Is anyone using this flag successfully with tigervnc client and server? If so, what syntax is required?

Thanks in advance.Last edited by Havin_it on Tue Jul 31, 2012 7:18 pm; edited 1 time in total

----------

## Gusar

It's possible that the option is supported only in 1.2, but portage contains 1.1. There's a 1.2 ebuild in this bug: https://bugs.gentoo.org/show_bug.cgi?id=410929

----------

## Havin_it

Hi Gusar,

Using it: that's my bug   :Wink: 

----------

## Gusar

 *Havin_it wrote:*   

> Hi Gusar,
> 
> Using it: that's my bug  

 

Oh!   :Embarassed: 

Well, then it's either not implemented upstream, or it got lost when the old viewer was dropped in favor of the new fltk-based one. I still have the old viewer here, let me check... Yep, the old viewer has the -via option.

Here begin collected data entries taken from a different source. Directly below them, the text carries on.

-- ==== Sys2Proof/Tests/Slice0.lean ====
section
/-! SUPPORT. Tests of single words and single commands. Expected values are from spec/ (the vector or rule each comment names), never from the model. -/

namespace Sys2Proof.Tests
open Sys2Proof.Machine

/-! ### Well-formedness: one ill-formed term for each check -/

theorem test_wf_dbgRead : ¬ WellFormed (.dbgRead 0x1000000) := by decide
theorem test_wf_bsGammaPut : ¬ WellFormed (.bsGammaPut 0x1000000) := by decide
theorem test_wf_bsPeekOut : ¬ WellFormed (.bsPeekOut 0x1000000) := by decide
theorem test_wf_modelUpdate : ¬ WellFormed (.modelUpdate 0x1000000) := by decide
theorem test_wf_modelCount : ¬ WellFormed (.modelCount 0x1000000) := by decide
theorem test_wf_modelCum : ¬ WellFormed (.modelCum 0x1000000) := by decide
theorem test_wf_acEncSym : ¬ WellFormed (.acEncSym 0x1000000) := by decide
theorem test_wf_ahEncSym : ¬ WellFormed (.ahEncSym 0x1000000) := by decide
theorem test_wf_ahUpdate : ¬ WellFormed (.ahUpdate 0x1000000) := by decide
theorem test_wf_ahReadW : ¬ WellFormed (.ahReadW 0x1000000) := by decide
theorem test_wf_ahReadC : ¬ WellFormed (.ahReadC 0x1000000) := by decide
theorem test_wf_ahReadParent : ¬ WellFormed (.ahReadParent 0x1000000) := by decide
theorem test_wf_ahReadLoc : ¬ WellFormed (.ahReadLoc 0x1000000) := by decide
theorem test_wf_largest : WellFormed (.ahReadLoc 0xFFFFFF) := by decide

/-! ### Decoding: one word a command, written out from 30 R69 (the examples of the command's rule where it has one) -/

theorem test_decode_nop : decodeTableWord 32 0x00000000 = some .nop := by decide
theorem test_decode_abort : decodeTableWord 32 0x01000000 = some .abort := by decide
theorem test_decode_dbgRead : decodeTableWord 32 0x0200000B = some (.dbgRead 11) := by decide
theorem test_decode_bsClearOut : decodeTableWord 32 0x10000000 = some .bsClearOut := by decide
theorem test_decode_bsClearIn : decodeTableWord 32 0x11000000 = some .bsClearIn := by decide
theorem test_decode_bsPutBit : decodeTableWord 32 0x12000001 = some (.bsPutBit true) := by decide
theorem test_decode_bsGetBit : decodeTableWord 32 0x13000000 = some .bsGetBit := by decide
theorem test_decode_bsGammaPut : decodeTableWord 32 0x14FFFFFF = some (.bsGammaPut 0xFFFFFF) := by decide
theorem test_decode_bsGammaGet : decodeTableWord 32 0x15000000 = some .bsGammaGet := by decide
theorem test_decode_bsPack : decodeTableWord 32 0x16000000 = some .bsPack := by decide
theorem test_decode_bsUnpack : decodeTableWord 32 0x17000000 = some .bsUnpack := by decide
theorem test_decode_bsInBit : decodeTableWord 32 0x18000000 = some (.bsInBit false) := by decide
theorem test_decode_bsLoopback : decodeTableWord 32 0x19000000 = some .bsLoopback := by decide
theorem test_decode_bsPeekOut : decodeTableWord 32 0x1A000003 = some (.bsPeekOut 3) := by decide
theorem test_decode_modelInit : decodeTableWord 32 0x20000000 = some .modelInit := by decide
theorem test_decode_modelUpdate : decodeTableWord 32 0x21000002 = some (.modelUpdate 2) := by decide
theorem test_decode_modelDecay : decodeTableWord 32 0x22000000 = some .modelDecay := by decide
theorem test_decode_modelCount : decodeTableWord 32 0x23000001 = some (.modelCount 1) := by decide
theorem test_decode_modelCum : decodeTableWord 32 0x24000003 = some (.modelCum 3) := by decide
theorem test_decode_modelTotal : decodeTableWord 32 0x25000000 = some .modelTotal := by decide
theorem test_decode_acEncStart : decodeTableWord 32 0x30000000 = some .acEncStart := by decide
theorem test_decode_acEncSym : decodeTableWord 32 0x31000057 = some (.acEncSym 87) := by decide
theorem test_decode_acEncFinish : decodeTableWord 32 0x32000000 = some .acEncFinish := by decide
theorem test_decode_acDecStart : decodeTableWord 32 0x33000000 = some .acDecStart := by decide
theorem test_decode_acDecSym : decodeTableWord 32 0x34000000 = some .acDecSym := by decide
theorem test_decode_ahEncStart : decodeTableWord 32 0x40000000 = some .ahEncStart := by decide
theorem test_decode_ahEncSym : decodeTableWord 32 0x41000057 = some (.ahEncSym 87) := by decide
theorem test_decode_ahDecStart : decodeTableWord 32 0x42000000 = some .ahDecStart := by decide
theorem test_decode_ahDecSym : decodeTableWord 32 0x43000000 = some .ahDecSym := by decide
theorem test_decode_ahUpdate : decodeTableWord 32 0x44000003 = some (.ahUpdate 3) := by decide
theorem test_decode_ahDecay : decodeTableWord 32 0x45000000 = some .ahDecay := by decide
theorem test_decode_ahReadW : decodeTableWord 32 0x48000006 = some (.ahReadW 6) := by decide
theorem test_decode_ahReadC : decodeTableWord 32 0x49000005 = some (.ahReadC 5) := by decide
theorem test_decode_ahReadParent : decodeTableWord 32 0x4A000002 = some (.ahReadParent 2) := by decide
theorem test_decode_ahReadLoc : decodeTableWord 32 0x4BFFFFFF = some (.ahReadLoc 0xFFFFFF) := by decide
/-- 30 R70: 0x3F is illegal. -/
theorem test_decode_illegal : decode 0x3F000000#32 = .error (.illegalOpcode 0x3F) := by rfl
/-- 95 S3: a reserved bit of form B. -/
theorem test_decode_reservedB : decode 0x12000002#32 = .error (.reservedBits 0x12) := by rfl
/-- 95 C8: a reserved bit of form Z. -/
theorem test_decode_reservedZ : decode 0x00000005#32 = .error (.reservedBits 0) := by rfl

Check the upstream bugtracker, maybe there's already a bug about this. If not, open one. Edit: There's a bug that the -listen option is missing in the fltk viewer, and the comments mention that -via is missing too. Getting them back is a matter of "patches welcome".

----------

## Havin_it

Good digging! Missed that one, will add my voice in some manner.

Hopefully they'll be building this into the Java viewer too - I believe that's underway, but in the meantime I'm still having to use the TighVNC applet at times when I don't have the native client available.

----------

## Gusar

The Java viewer already has it. Maybe not the 1.2 release, but the svn version does.

----------

## Havin_it

 *Gusar wrote:*   

> The Java viewer already has it. Maybe not the 1.2 release, but the svn version does.

 

Partayy!   :Cool:  Hope you can specify the SSH port; I had to edit and build the TightVNC+SSH applet myself to enable that.

----------